Databases

database theory

overview

tutorials

  • How to implement a hierarchial database design (originally supplied by Dave Boulden).

normalisation

Normalisation is the process of distributing data in such a manner that it is not generally repeated.

For instance, if you have a table called “Employees”, which stores employee data, and a table called “Departments”, which stores data for departments into which each employee falls, you would not, in a normalised structure store the Department name in each employee record.

If we had three Departments, called “Sales”, “Finance” and “Human Resources”, and each employee in the Employee table had to belong to one department, it would be a waste of disk space to store the word “Sales” etc. in each employee record to designate which department they belonged to. “But”, I hear you cry, “disk space is no longer the same issue it used to be in the early days when relational databases were first created!” Entirely correct, and although the original thinking around normalisation was centred around disk utilisation (for it was a most precious resource in them thar days) it quickly showed itself to be a logical methodology for maintaining a data state that was both compatible to human and computer processes.

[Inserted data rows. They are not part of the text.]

-- ==== Sys2Proof/Laws/Tables.lean ====
section
/-! SUPPORT. The lookup tables entry by entry. -/

namespace Sys2Proof.Machine

theorem tableAt_ofFn {w : Nat} (f : Fin 256 → BitVec w) (i : BitVec 8) :
    tableAt (Vector.ofFn f) i = f ⟨i.toNat, Nat.lt_of_lt_of_le i.isLt (by decide)⟩ := by
  simp only [tableAt, Vector.getElem_ofFn]

/-- Entry b of the built T16 (40_table_generator.md R131). -/
theorem tableAt_builtT16 (b : BitVec 8) : tableAt builtT16 b = tableEntry poly16 b := by
  rw [builtT16, tableAt_ofFn, BitVec.ofNat_toNat, BitVec.setWidth_eq]

/-- Entry b of the built T64 (40_table_generator.md R131). -/
theorem tableAt_builtT64 (b : BitVec 8) : tableAt builtT64 b = tableEntry poly64 b := by
  rw [builtT64, tableAt_ofFn, BitVec.ofNat_toNat, BitVec.setWidth_eq]

end Sys2Proof.Machine
end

Say, for example, in the Departments table, you have a department called “Sales”, and you have 1000 employees in the Employees table linked to that department. If you link each employee to the department name, and then decide to change the name of the department to “Super Sales”, you will have to go through 1000 records and change the name of the department in each one. But, if you have a department called “Sales”, that is linked to 1000 employee records through a department_id called “1”, you can easily change the department name to “Super Sales”, and all queries drawing back employee information for that department will automatically register the department name as “Super Sales”.

There are various levels of normalisation, with Third Normal Form being the one most database folks try to obtain, and anything beyond that a dream. However, normalisation has its own problems. If, for instance you have 10 million records in a system from which you need to obtain data trends (data mining) or statistical reports, normalisation becomes a burden, because the linking of various tables to other tables in any SQL query is a time-related and performance issue. In heavy reporting and data-mining applications it is the usual practice to ‘de-normalise’ the data; that is, putting the department name back into a cross-reference table that includes the employee data and department data, to obtain the benefit of speed within the query process.

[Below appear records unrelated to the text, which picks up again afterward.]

-- ==== Sys2Proof/Tests/Slice0.lean ====
section
/-! SUPPORT. Tests: well-formedness, decoding of words written out from the spec's encodings, single steps with the values of
95_test_vectors.md, and for every obligation with hypotheses a witness that meets them together. -/

namespace Sys2Proof.Tests

open Sys2Proof Sys2Proof.Machine

-- One test after the other: each thread has a large stack, and many waiting at once exceed the memory limit.
set_option Elab.async false

/-! ### Well-formedness and decoding -/

theorem test_wellFormed_accepts :
    Instr.wellFormed .buildTables = true ∧ Instr.wellFormed (.hashStream 0 false) = true ∧
    Instr.wellFormed (.regRead 0x1FF8) = true ∧ Instr.wellFormed (.regWrite 0x010 0) = true := by decide

/-- 20_memory.md R64: offset 0x004 is not admitted, as a read. -/
theorem test_wellFormed_refuses_unaligned_read : Instr.wellFormed (.regRead 0x004) = false := by decide

/-- 20_memory.md R64: offset 0x004 is not admitted, as a write. -/
theorem test_wellFormed_refuses_unaligned_write : Instr.wellFormed (.regWrite 0x004 0) = false := by decide

/-- 30_encoding.md R93: OP = 0001, REQ = 00000, PROG_EN = 0. -/
theorem test_decode_buildTables : decode (.cmd (0#54 ++ 0b0#1 ++ 0b00000#5 ++ 0b0001#4)) = .ok .buildTables := by decide

/-- 30_encoding.md R94: OP = 0010, REQ = 11010 (CRC32, XXH64, XXH128), PROG_EN = 1. -/
theorem test_decode_hashStream :
    decode (.cmd (0#54 ++ 0b1#1 ++ 0b11010#5 ++ 0b0010#4)) = .ok (.hashStream 0b11010 true) := by decide

/-- 30_encoding.md R97: DIR = 0, 00, OFFSET = 0x808. -/
theorem test_decode_regRead : decode (.bus (0b0#1 ++ 0b00#2 ++ 0b0100000001000#13) 0) = .ok (.regRead 0x808) := by decide

/-- 30_encoding.md R97: DIR = 1, 00, OFFSET = 0x018, DATA = 0x1000. -/
theorem test_decode_regWrite :
    decode (.bus (0b1#1 ++ 0b00#2 ++ 0b0000000011000#13) 0x1000) = .ok (.regWrite 0x018 0x1000) := by decide

/-- 30_encoding.md R101: OP = 0, 3 and 15. -/
theorem test_decode_reserved_opcode :
    decode (.cmd 0x0) = .error .reservedOpcode ∧ decode (.cmd 0x3) = .error .reservedOpcode ∧
    decode (.cmd 0xF) = .error .reservedOpcode := by decide

/-- 30_encoding.md R101: RSV bits 10 and 63. -/
theorem test_decode_reserved_bits :
    decode (.cmd 0x402) = .error .reservedCommandBits ∧
    decode (.cmd 0x8000000000000012) = .error .reservedCommandBits := by decide

/-- 30_encoding.md R93: BUILD_TABLES with REQ = 1, or with PROG_EN = 1. -/
theorem test_decode_build_operands :
    decode (.cmd 0x11) = .error .buildTablesOperands ∧ decode (.cmd 0x201) = .error .buildTablesOperands := by decide

/-- 30_encoding.md R97: header bits [14:13] and OFFSET[2:0] are 0. -/
theorem test_decode_headers :
    decode (.bus 0x2008 0) = .error .reservedHeaderBits ∧ decode (.bus 0xC008 0) = .error .reservedHeaderBits ∧
    decode (.bus 0x0004 0) = .error .unalignedOffset := by decide

/-- The rows of spec/opcode_table.json, by their match words. -/
theorem test_decodeTableWord :
    decodeTableWord 64 0x1 = some .buildTables ∧ decodeTableWord 64 0x2 = some (.hashStream 0 false) ∧
    decodeTableWord 16 0x0000 = some (.regRead 0) ∧ decodeTableWord 16 0x8000 = some (.regWrite 0 0) := by decide

/-! ### The states the tests and witnesses use -/

/-- Host memory of 95_test_vectors.md section 3: "123456789" at 0x1000 and "A" at 0x2000. -/
def hostBytes : List Host.Cell :=
  [(0x1000, 0x31), (0x1001, 0x32), (0x1002, 0x33), (0x1003, 0x34), (0x1004, 0x35), (0x1005, 0x36), (0x1006, 0x37),
   (0x1007, 0x38), (0x1008, 0x39), (0x2000, 0x41)]

/-- The platform of V-ERR: readable exactly from 0x1000 to 0x2FFF. -/
def platform : List Region := [⟨0, 0x1000⟩, ⟨0x3000, addressSpace - 0x3000⟩]

/-- After reset on that platform, with the ByteSource set and the tables built or not. -/
def hostAt (addr len : Word) (tables : Bool) : State :=
  { State.reset with
    mem := hostBytes, unreadable := platform, srcAddr := addr, srcLen := len, tablesValid := tables,
    t16 := if tables then builtT16 else State.reset.t16, t64 := if tables then builtT64 else State.reset.t64 }

/-- A HASH_STREAM of that host, accepted. -/
def scanning (addr len : Word) (req : BitVec 5) (prog : Bool) : State := acceptHashStream req prog (hostAt addr len true)

/-- A BUILD_TABLES, accepted. -/
def building : State := acceptBuildTables (hostAt 0x1000 9 false)

/-- The next state of an outcome, where it has one. -/
def after : Host.Outcome State Fault Refusal → Option State
  | .next t => some t
  | .fault _ => none
  | .refused _ => none

/-- STATUS after an outcome. -/
def statusAfter (o : Host.Outcome State Fault Refusal) : Option Word := (after o).map statusWord

/-- DATA of a read of the header h. -/
def dataOf (h : BitVec 16) (s : State) : Option Word := (after (runTransaction (.bus h 0) s)).map (·.readData)

/-- A slot without reset. -/
def slot (m : Move) : Slot := ⟨false, m⟩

If you’re confused, don’t worry, so is every other database ‘newbie’. Database modelling and design is an intuitive process. When you become skilled at it you just “know” what is the right thing to do. One common mistake of new database modellers is to normalise things to hell and gone just because the theory says they should.

Forget the theory. Use the Force.

designing a db

specific databases

MySQL

  • Open-souce, mostly-free database.
  • Fast and lightweight
  • Runs on !FreeBSD, Linux, Windows, and most other platforms
  • Standard module for PHP, ie very easy to use in shared hosting etc
  • See MyPHPAdmin, a standard but wondeful web interface.
  • Fairly good SQL-compliance but lacks features of heavier databases
  • (Optionally) supports transactions (despite what you may have heard).
  • Non ACID (still?)
  • See MySQL homepage

PostgreSQL

  • Open-source, BSD-style free database.
  • Fast and lightweight
  • Runs on Linux, Windows (cygwin for 7.x, 8 will be native), most other platforms
  • Standard extension for PHP, Java
  • See phpPgAdmin, a great web interface.
  • Has everything you could expect from a serious database
  • ACID
  • See PostgreSQL homepage

MS Access

  • Desktop database.
  • Widely used
  • Excellent RAD tools
  • Able to power small/low traffic websites

MSDE

  • Cut down version of MS SQL Server
  • Free
  • Most of the functionality of MS SQL Server
  • ACID
  • See MSDE homepage

MS SQL Server Express

  • Alpha release of MS SQL Server 2005 (ie Yukon)
  • Extends CLR into the DB (No more Stored Procs)
  • No limit on number of connections
  • No Go Live license available yet
  • Free download from Microsoft
  • See MS SQL Server Express homepage

MS SQL Server

  • Expensive for enterprise level
  • Enterprise class database
  • Comes with a suite of BI and management tools
  • Next generation
  • Only runs on Windows
  • ACID
  • See MS SQL Server homepage

Oracle XE

  • Free download from Oracle
  • Independent Software Vendors are able to distribute free of charge
  • Includes Application Development tool (HTMLDB)
  • Runs on Linux and Windows
  • See Oracle XE homepage

Oracle

  • Enterprise class database
  • Standard Edition or Enterprise Edition; both support clustering
  • Standard version similarly priced to MS SQL Server
  • Runs on more operating system than any other commercial database
  • ACID
  • Comes with it’s own programming language PL/SQL, which can be used for very powerful ‘in-database’ functionality.
  • Database downloads are free for development. You only need a licence when you go into a production environment.
  • See Oracle Downloads Page